Every teenager will recognise Rúan, Emma and Colm. They will enjoy their company as they grow through their adventures. The book offers an insight into the social prejudices and bigotry in Ireland today. This is a readable, inspiring and humorous novel which will be enjoyed by all, young and old alike.
This book was also published in Gaidhlig under the title of Ùpraid (2006).

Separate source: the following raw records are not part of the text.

/-- Every invariant holds right after a pin reset, whatever the straps, and so right after reset. -/
def Obligations.InvariantsHoldAtPinReset : Prop :=
  (∃ st, State.reset = State.pinReset st) ∧
  ∀ st, let s := State.pinReset st
    CellsAccounted s ∧ CreditsInRange s ∧ StationsDistinct s ∧ FlowsDistinct s ∧ AllowancesInRange s ∧
      SlotCountsAgree s ∧ EventRecordsConsistent s ∧ ScheduleTimeCaughtUp s ∧ RateInBand s ∧ RateFractionProper s ∧
      BeaconOnlyInRoot s

/-! ## Encodings -/

/-- A mesh header read back from the front of a frame, and a beacon, a STATION and an IMAGE body read back from their own
bytes. -/
def Obligations.HeadersBeaconsAndMessagesRoundTrip : Prop :=
  (∀ (k : Kind) (h : MeshHdr) (n : Nat) (rest : List Byte),
    fits 1 h.cls = true → fits 1 h.src = true → fits 1 h.dst = true → fits 2 n = true →
    readHdr (hdrBytes k h n ++ rest) =
      { version := 1, kind := kindCode k, fwd := h.fwd, cls := h.cls, src := h.src, dst := h.dst, station := h.station,
        plen := n }) ∧
  (∀ b : Beacon, b.wf = true → readBeacon (beaconBytes b) = some b) ∧
  (∀ c : Claim, c.wf = true → readStation (stationBytes (.claim c)) = some (.claim c)) ∧
  (∀ r : Release, r.wf = true → readStation (stationBytes (.release r)) = some (.release r)) ∧
  (∀ h : HearingMsg, h.wf = true → readStation (stationBytes (.hearing h)) = some (.hearing h)) ∧
  ∀ m : ImageMsg, fits 2 m.query = true → fits 2 m.id = true → m.body.wf = true → readImage (imageBytes m) = some m

/-! ## Requests, responses and events -/

/-- R175: the checks before the owning rule, for every request command, in their order; the response counted and placed in a
management queue by the registration, or lost for want of a registration (R40), of cells or of room in that queue (R31,
R70). The cells of a response are counted without a link header and its header names the registered node, as log 8 has
it. REQUEST_DENIED is raised before its response (log 44, the model's choice). A response without a registration takes its
cells and frees them, and counts no POOL_FULL where the pool is short of them (log 27, DEDUCED). -/
def Obligations.RequestsAreCheckedAndAnswered : Prop :=
  (∀ h code s, exec (.unknownRequestCode h code) s = .next (answered h code .malformed [] s)) ∧
  (∀ i h code s, i.request? = some (h, code) →
    (h.denied = true → exec i s = .next (answered h code .denied []
      (s.onIo fun io => raise (.requestDenied h.port code)
        (countCu (fun c => { c with requestsDenied := satInc c.requestsDenied }) io)))) ∧
    (h.denied = false → code ≠ 1 → code ≠ 2 → code ≠ 4 → code ≠ 32 → h.dest = 0 →
      exec i s = .next (answered h code .malformed [] s)) ∧
    (h.denied = false → (code = 1 ∨ code = 2 ∨ code = 4 ∨ code = 32 ∨ h.dest ≠ 0) → h.short = true →
      exec i s = .next (answered h code .malformed [] s))) ∧
  ∀ (tag code : Nat) (st : Status) (recs : List (List Byte)) (io : Io),
    let payload := be 1 2 ++ be 2 tag ++ be 2 code ++ be 1 io.fp.nodeId ++ be 1 (statusCode st) ++ cutResult recs
    let n := (18 + payload.length + 255) / 256
    let counted := countCu (fun c => { c with requestsExecuted := satInc c.requestsExecuted }) io
    let lost (x : Io) : Io := countCu (fun c => { c with responsesLost := satInc c.responsesLost }) x
    (∀ reg, io.cu.reg = some reg → n ≤ io.fp.freeCells →
      let p := if reg.node = io.fp.nodeId then reg.port else .fp3
      (io.port p).mgmt.length < 16 →
      respond tag code st recs io = (takeCells n counted).onPort p fun e =>
        { e with
          mgmt := e.mgmt ++ [{
            hdr := some { src := io.fp.nodeId, dst := reg.node }
            link := if reg.node = io.fp.nodeId then some reg.addr else none
            content := .control payload
            cells := n }]
          choiceDue := true }) ∧
    (∀ reg, io.cu.reg = some reg →
      let p := if reg.node = io.fp.nodeId then reg.port else .fp3
      (io.fp.freeCells < n →
        respond tag code st recs io = lost (raise (.poolExhausted p .control n)
          (countFp (fun c => { c with poolFull := c.poolFull.inc p }) counted))) ∧
      (n ≤ io.fp.freeCells → 16 ≤ (io.port p).mgmt.length →
        respond tag code st recs io = lost (raise (.mgmtDrop p .control)
          (countEs p (fun c => { c with mgmtFull := satInc c.mgmtFull }) (freeCells n (takeCells n counted)))))) ∧
    (io.cu.reg = none →
      respond tag code st recs io = lost (countFp (fun c => { c with noRoute := satInc c.noRoute })
        (if n ≤ io.fp.freeCells then freeCells n (takeCells n counted) else counted)))

/-- An event enters the record of its category, and sends a NOTICE when that makes an enabled category pending with a
controller registered (R177); a NOTICE without cells or without room in its queue is lost and counted, and but for one of
CONTROL its drop is a BUFFER event in turn. The cells of a NOTICE are counted without a link header and its header names the
registered node, as log 8 has it. -/
def Obligations.EventEntersItsRecord : Prop :=
  ∀ (e : Event) (io : Io),
    let r := io.cu.events.get e.category
    let put (x : EventRec) : Io := io.onCu fun c => { c with events := c.events.set e.category x }
    (r.pending = true → raise e io = put { r with count := min (r.count + 1) 65535 }) ∧
    (r.pending = false → (r.enable = false ∨ io.cu.reg = none) →
      raise e io = put { r with pending := true, first := some e, count := 1 }) ∧
    (∀ reg, r.pending = false → r.enable = true → io.cu.reg = some reg →
      let payload := be 1 io.fp.nodeId ++ be 1 (categoryCode e.category) ++ be 2 1 ++ be 1 (eventCode e).2 ++
        be 1 (eventDetail e).length ++ eventDetail e
      let n := (18 + payload.length + 255) / 256
      let p := if reg.node = io.fp.nodeId then reg.port else .fp3
      n ≤ io.fp.freeCells → (io.port p).mgmt.length < 16 →
      raise e io =
        countCu (fun c => { c with noticesSent := satInc c.noticesSent })
          ((takeCells n (put { r with pending := true, first := some e, count := 1 })).onPort p fun x =>
            { x with
              mgmt := x.mgmt ++ [{
                hdr := some { src := io.fp.nodeId, dst := reg.node }
                link := if reg.node = io.fp.nodeId then some reg.addr else none
                content := .notice payload
                cells := n }]
              choiceDue := true })) ∧
    (∀ reg, r.pending = false → r.enable = true → io.cu.reg = some reg →
      let first := put { r with pending := true, first := some e, count := 1 }
      let n := (18 + (6 + (eventDetail e).length) + 255) / 256
      let p := if reg.node = io.fp.nodeId then reg.port else .fp3
      let lost (x : Io) : Io := countCu (fun c => { c with noticesLost := satInc c.noticesLost }) x
      let told (x : Event) (y : Io) : Io := if e.category = .control then y else raiseBuffer x y
      (io.fp.freeCells < n →
        raise e io = lost (told (.poolExhausted p .notice n)
          (countFp (fun c => { c with poolFull := c.poolFull.inc p }) first))) ∧
      (n ≤ io.fp.freeCells → 16 ≤ (io.port p).mgmt.length →
        raise e io = lost (told (.mgmtDrop p .notice)
          (countEs p (fun c => { c with mgmtFull := satInc c.mgmtFull }) (freeCells n (takeCells n first)))))) ∧
    (e.category = .buffer → (r.pending = true ∨ r.enable = false ∨ io.cu.reg = none) → raiseBuffer e io = raise e io)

Extracts from interview with Ciara Dwyer, Sunday Independent, 07 May 2006:
“I’ve always had a secret life under the surface” says Éilís Ní Dhuibhne. “That was the life of books”. The Dublin writer sits in the front room of her Shankill home, gazes out at the vast sea and smiles. There are daffodils on the mantelpiece, dreamy paintings in the wall, and in the corner there is a piano with some sheet music. Surrounded by the arts she seems happy; as content as the white cat outside who swishes his tail up in the air, then rubs his head against the window sill, while the sun shines in.
Although the author who was shortlisted for the Orange prize she sees herself primarily as a short story writer, she is also a novelist, a playwright and an author of children’s fiction, and then she has a whole writing career in Irish. Her latest book, Hurlamaboc, an Irish-language novel for teenagers is about middle-class Ross O’Carroll-Kelly types who get tangled up in all sorts of shenanigans.
Although she went to an all-Irish school, and even learnt Old and Middle-Irish at UCD, she only began to write in Irish when somebody asked her. “We weren’t a Gaeilgeoir family. My mother didn’t speak Irish but she was very pro-Irish. I never heard my father say he loved Irish but he was a native speaker from Donegal. Some families were adamantly nationalistic and Irish was the rule. We weren’t at all like that. My father would use it for prayers and greetings”.
She attributes writing in Irish to an emotional connection with her late father. This fresh strand to her writing then blossomed. While Éilís got her blas from her father, her mother reared the family - she has a sister and a brother - with the belief that they could do anything, which was some achievement, considering money was tight and their daily lives full of drudgery.